[[ Data listing open ]]

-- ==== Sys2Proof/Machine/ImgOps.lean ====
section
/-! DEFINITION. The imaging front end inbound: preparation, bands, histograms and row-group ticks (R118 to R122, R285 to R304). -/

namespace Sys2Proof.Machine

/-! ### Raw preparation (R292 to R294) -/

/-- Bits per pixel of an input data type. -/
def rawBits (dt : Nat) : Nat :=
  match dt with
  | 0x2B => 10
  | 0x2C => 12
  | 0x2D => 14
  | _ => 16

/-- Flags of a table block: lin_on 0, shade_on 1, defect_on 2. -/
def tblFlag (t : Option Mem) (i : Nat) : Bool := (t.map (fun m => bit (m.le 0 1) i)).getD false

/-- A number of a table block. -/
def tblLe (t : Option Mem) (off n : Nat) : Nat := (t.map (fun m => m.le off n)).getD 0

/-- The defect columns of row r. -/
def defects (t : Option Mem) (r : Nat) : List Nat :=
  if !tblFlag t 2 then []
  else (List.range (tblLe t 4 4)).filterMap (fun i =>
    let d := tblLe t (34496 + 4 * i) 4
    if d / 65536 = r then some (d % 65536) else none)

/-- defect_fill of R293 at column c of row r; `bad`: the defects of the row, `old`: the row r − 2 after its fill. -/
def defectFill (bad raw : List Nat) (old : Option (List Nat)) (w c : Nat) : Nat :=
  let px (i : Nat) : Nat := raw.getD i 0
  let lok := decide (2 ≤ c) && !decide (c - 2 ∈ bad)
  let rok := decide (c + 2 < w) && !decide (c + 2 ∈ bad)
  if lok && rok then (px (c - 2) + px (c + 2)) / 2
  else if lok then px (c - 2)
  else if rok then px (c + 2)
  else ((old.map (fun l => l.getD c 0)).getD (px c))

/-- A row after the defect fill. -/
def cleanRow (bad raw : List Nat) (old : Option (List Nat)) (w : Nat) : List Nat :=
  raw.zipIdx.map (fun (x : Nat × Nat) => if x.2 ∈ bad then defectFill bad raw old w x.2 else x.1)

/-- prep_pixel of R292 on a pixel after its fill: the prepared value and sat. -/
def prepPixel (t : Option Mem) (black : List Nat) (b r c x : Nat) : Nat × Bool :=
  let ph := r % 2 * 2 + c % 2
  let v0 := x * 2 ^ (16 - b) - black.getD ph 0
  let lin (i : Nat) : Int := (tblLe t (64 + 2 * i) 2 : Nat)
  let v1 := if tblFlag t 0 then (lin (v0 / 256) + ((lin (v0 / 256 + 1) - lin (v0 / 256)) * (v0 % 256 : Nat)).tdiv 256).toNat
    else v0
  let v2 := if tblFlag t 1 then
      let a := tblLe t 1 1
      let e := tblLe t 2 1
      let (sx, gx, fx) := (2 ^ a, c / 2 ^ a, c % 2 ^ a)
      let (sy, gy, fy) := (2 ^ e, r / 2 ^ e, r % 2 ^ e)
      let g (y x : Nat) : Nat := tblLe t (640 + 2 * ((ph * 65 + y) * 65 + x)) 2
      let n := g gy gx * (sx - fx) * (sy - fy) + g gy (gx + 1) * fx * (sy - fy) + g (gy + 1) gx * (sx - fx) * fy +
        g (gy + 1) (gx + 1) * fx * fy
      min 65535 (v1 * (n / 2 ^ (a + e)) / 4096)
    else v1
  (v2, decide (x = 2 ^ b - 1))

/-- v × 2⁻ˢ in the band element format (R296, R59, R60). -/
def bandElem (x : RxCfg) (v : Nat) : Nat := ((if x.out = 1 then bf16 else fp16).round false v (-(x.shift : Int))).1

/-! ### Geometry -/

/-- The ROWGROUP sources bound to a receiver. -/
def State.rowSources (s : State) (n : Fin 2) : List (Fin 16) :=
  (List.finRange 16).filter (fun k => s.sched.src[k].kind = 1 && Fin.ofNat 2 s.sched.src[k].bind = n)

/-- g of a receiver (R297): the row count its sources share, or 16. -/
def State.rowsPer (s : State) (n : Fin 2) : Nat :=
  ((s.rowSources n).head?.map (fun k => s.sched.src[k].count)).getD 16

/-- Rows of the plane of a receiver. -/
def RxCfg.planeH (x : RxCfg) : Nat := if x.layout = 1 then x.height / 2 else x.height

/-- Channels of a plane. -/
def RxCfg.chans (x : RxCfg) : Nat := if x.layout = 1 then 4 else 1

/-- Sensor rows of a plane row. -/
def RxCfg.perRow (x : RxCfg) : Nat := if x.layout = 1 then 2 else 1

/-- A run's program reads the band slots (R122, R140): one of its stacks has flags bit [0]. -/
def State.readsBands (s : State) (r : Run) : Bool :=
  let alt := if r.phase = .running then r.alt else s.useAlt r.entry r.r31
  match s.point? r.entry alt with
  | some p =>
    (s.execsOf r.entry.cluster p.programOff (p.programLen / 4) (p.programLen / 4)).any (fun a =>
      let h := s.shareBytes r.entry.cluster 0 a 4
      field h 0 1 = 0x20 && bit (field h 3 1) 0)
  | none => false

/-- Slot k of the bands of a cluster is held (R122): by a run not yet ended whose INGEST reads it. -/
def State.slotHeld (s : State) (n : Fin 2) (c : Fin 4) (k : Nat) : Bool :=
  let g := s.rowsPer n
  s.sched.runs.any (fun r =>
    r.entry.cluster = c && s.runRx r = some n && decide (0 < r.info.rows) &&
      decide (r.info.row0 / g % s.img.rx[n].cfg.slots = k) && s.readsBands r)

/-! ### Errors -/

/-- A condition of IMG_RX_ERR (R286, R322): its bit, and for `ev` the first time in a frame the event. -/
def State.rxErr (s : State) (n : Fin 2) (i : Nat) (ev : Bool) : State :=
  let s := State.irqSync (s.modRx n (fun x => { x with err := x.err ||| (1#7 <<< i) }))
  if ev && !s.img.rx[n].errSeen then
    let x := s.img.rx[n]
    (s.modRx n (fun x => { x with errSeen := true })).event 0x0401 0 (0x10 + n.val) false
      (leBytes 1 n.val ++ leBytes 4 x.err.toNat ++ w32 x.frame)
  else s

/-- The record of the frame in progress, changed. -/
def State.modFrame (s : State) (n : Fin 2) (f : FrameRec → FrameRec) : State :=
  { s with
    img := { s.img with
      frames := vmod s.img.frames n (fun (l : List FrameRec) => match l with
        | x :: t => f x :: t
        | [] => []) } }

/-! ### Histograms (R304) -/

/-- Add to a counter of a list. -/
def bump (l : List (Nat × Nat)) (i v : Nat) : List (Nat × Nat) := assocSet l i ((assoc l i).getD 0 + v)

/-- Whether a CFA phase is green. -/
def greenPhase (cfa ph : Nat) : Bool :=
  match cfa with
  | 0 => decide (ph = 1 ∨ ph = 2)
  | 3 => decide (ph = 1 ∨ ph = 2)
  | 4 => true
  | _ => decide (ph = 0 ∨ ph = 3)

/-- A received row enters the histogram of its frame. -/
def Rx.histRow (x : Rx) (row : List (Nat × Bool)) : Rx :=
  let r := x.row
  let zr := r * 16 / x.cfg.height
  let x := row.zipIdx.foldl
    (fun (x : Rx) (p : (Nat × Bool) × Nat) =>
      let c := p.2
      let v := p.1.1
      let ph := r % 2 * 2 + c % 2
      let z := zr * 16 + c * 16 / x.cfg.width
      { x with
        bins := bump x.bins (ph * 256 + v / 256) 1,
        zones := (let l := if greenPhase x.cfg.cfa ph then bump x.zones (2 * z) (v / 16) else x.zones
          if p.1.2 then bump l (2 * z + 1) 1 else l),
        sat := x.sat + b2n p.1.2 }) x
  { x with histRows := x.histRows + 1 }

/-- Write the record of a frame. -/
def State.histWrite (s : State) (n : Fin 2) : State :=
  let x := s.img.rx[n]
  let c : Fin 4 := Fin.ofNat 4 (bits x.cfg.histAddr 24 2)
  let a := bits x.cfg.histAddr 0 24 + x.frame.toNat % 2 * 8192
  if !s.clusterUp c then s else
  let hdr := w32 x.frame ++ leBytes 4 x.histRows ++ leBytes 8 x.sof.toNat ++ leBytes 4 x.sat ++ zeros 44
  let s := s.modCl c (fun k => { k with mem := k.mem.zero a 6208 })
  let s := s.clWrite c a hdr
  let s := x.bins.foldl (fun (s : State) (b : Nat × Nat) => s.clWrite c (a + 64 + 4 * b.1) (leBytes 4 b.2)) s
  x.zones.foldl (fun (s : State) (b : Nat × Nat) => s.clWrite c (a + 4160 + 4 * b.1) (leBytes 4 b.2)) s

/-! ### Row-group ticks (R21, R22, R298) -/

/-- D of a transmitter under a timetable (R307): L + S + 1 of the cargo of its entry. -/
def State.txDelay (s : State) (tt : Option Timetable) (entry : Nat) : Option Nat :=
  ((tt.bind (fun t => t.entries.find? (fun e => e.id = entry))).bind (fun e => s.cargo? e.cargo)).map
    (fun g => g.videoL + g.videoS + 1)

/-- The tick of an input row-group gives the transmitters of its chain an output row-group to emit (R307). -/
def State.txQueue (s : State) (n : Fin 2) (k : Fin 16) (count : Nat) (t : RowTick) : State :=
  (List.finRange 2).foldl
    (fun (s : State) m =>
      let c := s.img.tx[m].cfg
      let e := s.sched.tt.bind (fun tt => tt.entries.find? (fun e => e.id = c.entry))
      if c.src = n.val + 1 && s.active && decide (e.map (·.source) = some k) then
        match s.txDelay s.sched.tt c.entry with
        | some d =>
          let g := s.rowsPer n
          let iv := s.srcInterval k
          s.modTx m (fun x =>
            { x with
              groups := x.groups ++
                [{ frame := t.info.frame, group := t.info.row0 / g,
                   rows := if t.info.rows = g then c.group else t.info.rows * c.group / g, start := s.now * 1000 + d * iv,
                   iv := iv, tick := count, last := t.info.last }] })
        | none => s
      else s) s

[[ Data listing closed ]]
[[ Data listing open ]]

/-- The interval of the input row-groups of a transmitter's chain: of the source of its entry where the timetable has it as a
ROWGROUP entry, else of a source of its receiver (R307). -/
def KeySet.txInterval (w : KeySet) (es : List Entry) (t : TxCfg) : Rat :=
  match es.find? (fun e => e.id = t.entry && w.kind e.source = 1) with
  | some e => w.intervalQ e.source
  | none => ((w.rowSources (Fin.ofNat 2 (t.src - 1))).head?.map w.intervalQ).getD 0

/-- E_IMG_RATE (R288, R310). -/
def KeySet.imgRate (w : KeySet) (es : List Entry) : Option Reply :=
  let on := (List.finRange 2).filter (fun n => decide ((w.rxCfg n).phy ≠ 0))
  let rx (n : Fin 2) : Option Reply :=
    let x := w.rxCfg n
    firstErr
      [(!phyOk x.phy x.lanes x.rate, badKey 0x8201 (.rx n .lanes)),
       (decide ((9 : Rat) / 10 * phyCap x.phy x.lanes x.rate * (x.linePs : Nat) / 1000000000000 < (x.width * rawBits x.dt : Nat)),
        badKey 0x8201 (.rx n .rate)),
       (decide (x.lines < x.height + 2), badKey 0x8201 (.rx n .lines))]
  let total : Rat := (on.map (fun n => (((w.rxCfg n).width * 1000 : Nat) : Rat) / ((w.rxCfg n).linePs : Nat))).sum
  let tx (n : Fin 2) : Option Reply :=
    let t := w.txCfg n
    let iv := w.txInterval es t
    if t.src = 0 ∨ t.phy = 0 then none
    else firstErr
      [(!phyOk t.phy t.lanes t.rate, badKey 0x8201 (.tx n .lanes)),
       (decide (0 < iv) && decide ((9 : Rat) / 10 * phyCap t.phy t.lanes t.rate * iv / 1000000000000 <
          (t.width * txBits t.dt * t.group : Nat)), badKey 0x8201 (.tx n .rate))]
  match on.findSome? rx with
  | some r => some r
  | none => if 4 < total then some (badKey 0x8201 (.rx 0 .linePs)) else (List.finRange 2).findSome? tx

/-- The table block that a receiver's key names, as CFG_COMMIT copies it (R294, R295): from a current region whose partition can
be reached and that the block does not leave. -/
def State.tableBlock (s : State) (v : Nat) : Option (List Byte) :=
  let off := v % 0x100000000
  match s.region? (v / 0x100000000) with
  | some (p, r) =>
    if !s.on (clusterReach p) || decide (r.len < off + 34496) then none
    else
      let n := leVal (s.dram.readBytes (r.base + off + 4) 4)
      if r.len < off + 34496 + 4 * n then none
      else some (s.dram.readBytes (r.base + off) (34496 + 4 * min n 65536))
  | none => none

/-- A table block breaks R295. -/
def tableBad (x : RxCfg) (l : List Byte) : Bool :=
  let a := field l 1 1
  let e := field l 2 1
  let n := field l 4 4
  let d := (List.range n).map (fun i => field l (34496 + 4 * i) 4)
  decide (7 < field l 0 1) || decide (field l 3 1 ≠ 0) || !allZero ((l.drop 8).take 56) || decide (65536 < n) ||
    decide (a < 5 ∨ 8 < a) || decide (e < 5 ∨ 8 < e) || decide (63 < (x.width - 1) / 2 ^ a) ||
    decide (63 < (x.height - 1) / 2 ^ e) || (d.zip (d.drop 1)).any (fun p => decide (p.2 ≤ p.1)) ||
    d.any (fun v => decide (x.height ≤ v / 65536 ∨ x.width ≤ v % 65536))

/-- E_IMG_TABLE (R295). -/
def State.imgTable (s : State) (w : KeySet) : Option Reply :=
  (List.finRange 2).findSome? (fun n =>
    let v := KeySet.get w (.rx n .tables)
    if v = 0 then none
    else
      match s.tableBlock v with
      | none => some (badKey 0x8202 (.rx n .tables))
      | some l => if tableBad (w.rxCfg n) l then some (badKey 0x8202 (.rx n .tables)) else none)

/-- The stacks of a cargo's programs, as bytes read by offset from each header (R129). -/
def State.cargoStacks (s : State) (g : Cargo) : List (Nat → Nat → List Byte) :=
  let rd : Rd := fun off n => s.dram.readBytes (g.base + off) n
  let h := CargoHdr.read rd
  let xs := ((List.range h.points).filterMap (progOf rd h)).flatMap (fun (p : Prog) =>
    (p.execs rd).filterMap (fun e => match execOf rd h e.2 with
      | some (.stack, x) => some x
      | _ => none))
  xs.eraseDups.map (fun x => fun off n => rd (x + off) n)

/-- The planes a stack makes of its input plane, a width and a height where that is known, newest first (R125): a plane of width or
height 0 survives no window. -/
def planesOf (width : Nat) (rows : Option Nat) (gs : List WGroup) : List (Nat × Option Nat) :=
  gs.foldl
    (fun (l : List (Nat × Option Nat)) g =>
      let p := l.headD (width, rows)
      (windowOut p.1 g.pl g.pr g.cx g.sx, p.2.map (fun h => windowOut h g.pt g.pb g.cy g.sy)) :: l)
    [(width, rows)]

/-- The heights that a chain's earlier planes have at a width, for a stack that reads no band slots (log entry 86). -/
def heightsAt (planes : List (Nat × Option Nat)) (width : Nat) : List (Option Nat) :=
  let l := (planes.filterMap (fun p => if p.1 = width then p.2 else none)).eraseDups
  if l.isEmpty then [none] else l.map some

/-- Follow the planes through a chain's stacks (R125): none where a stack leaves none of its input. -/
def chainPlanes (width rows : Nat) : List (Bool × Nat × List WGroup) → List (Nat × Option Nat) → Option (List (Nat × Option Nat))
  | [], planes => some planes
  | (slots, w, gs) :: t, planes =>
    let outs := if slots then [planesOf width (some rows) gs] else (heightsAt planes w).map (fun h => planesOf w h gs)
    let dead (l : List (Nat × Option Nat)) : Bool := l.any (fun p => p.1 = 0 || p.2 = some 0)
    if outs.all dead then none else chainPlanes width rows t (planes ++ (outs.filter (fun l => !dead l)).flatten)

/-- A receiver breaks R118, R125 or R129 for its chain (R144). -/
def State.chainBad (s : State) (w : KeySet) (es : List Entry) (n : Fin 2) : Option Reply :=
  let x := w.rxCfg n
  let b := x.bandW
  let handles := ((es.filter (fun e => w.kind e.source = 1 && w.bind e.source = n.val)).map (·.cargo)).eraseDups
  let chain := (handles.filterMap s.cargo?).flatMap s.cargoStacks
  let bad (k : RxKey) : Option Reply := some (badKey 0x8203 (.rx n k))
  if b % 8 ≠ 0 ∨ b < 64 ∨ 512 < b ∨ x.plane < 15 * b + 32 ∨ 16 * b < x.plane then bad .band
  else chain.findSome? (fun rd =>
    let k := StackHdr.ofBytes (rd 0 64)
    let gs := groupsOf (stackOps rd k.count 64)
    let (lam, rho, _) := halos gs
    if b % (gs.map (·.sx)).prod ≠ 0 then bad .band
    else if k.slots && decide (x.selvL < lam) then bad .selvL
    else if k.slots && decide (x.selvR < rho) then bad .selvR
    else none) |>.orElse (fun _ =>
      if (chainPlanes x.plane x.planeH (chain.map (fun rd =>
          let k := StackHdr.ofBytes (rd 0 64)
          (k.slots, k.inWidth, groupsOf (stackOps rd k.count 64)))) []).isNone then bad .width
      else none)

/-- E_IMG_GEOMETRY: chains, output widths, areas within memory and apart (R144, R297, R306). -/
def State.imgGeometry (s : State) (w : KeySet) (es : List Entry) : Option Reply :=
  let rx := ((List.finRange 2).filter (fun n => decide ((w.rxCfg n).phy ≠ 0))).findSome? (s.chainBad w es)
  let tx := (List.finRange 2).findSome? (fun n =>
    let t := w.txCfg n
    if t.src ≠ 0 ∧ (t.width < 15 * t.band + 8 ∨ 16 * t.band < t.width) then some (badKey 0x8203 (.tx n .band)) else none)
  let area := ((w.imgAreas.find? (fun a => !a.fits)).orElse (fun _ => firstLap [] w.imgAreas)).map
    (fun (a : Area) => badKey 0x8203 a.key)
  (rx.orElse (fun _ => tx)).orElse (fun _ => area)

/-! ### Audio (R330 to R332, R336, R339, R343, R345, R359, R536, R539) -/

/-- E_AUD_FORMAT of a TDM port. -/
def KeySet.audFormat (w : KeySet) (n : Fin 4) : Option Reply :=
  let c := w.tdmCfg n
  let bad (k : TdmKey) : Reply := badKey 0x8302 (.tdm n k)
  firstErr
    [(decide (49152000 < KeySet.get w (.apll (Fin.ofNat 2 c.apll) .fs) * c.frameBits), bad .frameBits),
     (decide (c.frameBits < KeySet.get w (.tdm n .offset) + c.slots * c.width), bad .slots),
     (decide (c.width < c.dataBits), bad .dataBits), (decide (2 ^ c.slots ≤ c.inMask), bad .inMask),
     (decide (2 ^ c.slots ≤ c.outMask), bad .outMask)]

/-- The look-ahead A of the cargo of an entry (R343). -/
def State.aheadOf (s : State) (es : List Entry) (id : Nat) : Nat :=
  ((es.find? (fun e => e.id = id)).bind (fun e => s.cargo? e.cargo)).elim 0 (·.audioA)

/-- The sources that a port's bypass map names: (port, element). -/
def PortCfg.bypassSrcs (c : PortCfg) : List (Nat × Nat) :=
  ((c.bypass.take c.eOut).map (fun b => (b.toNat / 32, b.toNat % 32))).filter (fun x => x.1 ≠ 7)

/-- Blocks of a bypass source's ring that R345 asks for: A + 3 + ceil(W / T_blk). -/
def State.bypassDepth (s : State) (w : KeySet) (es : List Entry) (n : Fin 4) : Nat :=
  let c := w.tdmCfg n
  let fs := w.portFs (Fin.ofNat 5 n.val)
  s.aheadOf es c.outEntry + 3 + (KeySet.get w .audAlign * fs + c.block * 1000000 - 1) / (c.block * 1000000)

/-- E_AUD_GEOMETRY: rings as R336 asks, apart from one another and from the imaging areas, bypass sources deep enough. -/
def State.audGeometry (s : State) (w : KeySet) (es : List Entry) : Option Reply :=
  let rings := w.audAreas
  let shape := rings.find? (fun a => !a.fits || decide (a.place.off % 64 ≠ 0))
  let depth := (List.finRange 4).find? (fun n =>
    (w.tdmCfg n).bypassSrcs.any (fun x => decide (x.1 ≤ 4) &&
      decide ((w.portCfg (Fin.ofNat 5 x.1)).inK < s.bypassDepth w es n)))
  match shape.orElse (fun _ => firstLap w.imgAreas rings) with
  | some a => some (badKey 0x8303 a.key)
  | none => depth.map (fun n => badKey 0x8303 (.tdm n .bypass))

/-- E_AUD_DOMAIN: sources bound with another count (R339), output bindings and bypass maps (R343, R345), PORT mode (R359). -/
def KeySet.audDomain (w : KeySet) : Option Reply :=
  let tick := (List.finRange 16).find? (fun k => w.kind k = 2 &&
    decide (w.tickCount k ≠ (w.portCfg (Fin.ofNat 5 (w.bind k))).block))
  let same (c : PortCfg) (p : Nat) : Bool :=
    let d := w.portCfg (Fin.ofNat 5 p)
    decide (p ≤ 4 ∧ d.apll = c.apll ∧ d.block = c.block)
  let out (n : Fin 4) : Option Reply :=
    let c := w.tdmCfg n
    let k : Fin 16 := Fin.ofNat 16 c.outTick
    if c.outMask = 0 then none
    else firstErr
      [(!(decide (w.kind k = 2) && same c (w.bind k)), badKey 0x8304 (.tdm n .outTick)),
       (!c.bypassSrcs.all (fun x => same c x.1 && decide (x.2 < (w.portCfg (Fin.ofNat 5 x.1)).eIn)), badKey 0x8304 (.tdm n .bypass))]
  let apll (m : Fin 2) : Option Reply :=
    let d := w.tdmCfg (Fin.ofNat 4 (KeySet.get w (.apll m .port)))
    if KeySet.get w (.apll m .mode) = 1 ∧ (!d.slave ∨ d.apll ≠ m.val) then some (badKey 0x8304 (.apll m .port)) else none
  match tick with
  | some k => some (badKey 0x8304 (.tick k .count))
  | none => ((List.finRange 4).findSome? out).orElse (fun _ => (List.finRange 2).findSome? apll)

[[ Data listing closed ]]
[[ Data listing open ]]

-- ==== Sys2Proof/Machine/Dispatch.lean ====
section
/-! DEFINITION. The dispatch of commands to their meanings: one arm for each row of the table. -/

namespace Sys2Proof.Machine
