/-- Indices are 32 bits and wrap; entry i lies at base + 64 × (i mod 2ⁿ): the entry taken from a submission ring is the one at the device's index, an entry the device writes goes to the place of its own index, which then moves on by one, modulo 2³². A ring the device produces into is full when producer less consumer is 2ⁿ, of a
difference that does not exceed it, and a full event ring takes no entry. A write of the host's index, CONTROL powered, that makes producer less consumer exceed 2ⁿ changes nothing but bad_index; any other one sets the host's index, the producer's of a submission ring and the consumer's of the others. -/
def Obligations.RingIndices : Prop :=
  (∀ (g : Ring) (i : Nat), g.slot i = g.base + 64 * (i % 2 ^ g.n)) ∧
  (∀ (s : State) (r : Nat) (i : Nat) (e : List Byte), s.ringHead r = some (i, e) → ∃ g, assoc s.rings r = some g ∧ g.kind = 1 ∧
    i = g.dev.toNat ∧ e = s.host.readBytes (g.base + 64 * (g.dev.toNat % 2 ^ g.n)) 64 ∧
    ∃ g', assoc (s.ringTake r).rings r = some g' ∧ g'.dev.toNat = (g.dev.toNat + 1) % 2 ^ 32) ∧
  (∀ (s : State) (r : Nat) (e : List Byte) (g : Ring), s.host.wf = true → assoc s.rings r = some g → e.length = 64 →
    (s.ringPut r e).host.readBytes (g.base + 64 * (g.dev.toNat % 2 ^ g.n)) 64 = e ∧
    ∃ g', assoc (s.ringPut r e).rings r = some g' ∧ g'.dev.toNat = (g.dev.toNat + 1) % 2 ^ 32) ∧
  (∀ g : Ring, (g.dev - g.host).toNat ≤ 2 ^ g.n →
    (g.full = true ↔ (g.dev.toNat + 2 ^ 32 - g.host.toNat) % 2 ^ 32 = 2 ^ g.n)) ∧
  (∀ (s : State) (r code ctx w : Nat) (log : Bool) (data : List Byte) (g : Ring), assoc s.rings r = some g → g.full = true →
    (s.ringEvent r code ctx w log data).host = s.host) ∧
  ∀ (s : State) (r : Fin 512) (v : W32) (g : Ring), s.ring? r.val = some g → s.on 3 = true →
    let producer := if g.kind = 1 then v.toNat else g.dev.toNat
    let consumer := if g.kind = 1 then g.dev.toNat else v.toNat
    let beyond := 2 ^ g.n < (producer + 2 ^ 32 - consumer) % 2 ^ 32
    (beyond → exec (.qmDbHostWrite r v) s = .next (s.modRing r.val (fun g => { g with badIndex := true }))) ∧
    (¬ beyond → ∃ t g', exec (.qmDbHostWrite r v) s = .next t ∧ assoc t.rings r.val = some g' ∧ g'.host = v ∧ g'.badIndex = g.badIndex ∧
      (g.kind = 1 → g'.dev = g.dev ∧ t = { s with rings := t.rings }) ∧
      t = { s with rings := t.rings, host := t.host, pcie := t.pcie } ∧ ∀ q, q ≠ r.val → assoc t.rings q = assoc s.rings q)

[[ Data listing closed ]]

Of all the entries above, retype exactly the lines from the line with "-- ==== Sys2Proof/Machine/ImgOps.lean" to the line with "if d / 65536", both included, and no others.

Problem solution:
-- ==== Sys2Proof/Machine/ImgOps.lean ====
section
/-! DEFINITION. The imaging front end inbound: preparation, bands, histograms and row-group ticks (R118 to R122, R285 to R304). -/

namespace Sys2Proof.Machine

/-! ### Raw preparation (R292 to R294) -/

/-- Bits per pixel of an input data type. -/
def rawBits (dt : Nat) : Nat :=
  match dt with
  | 0x2B => 10
  | 0x2C => 12
  | 0x2D => 14
  | _ => 16

/-- Flags of a table block: lin_on 0, shade_on 1, defect_on 2. -/
def tblFlag (t : Option Mem) (i : Nat) : Bool := (t.map (fun m => bit (m.le 0 1) i)).getD false

/-- A number of a table block. -/
def tblLe (t : Option Mem) (off n : Nat) : Nat := (t.map (fun m => m.le off n)).getD 0

/-- The defect columns of row r. -/
def defects (t : Option Mem) (r : Nat) : List Nat :=
  if !tblFlag t 2 then []
  else (List.range (tblLe t 4 4)).filterMap (fun i =>
    let d := tblLe t (34496 + 4 * i) 4
    if d / 65536 = r then some (d % 65536) else none)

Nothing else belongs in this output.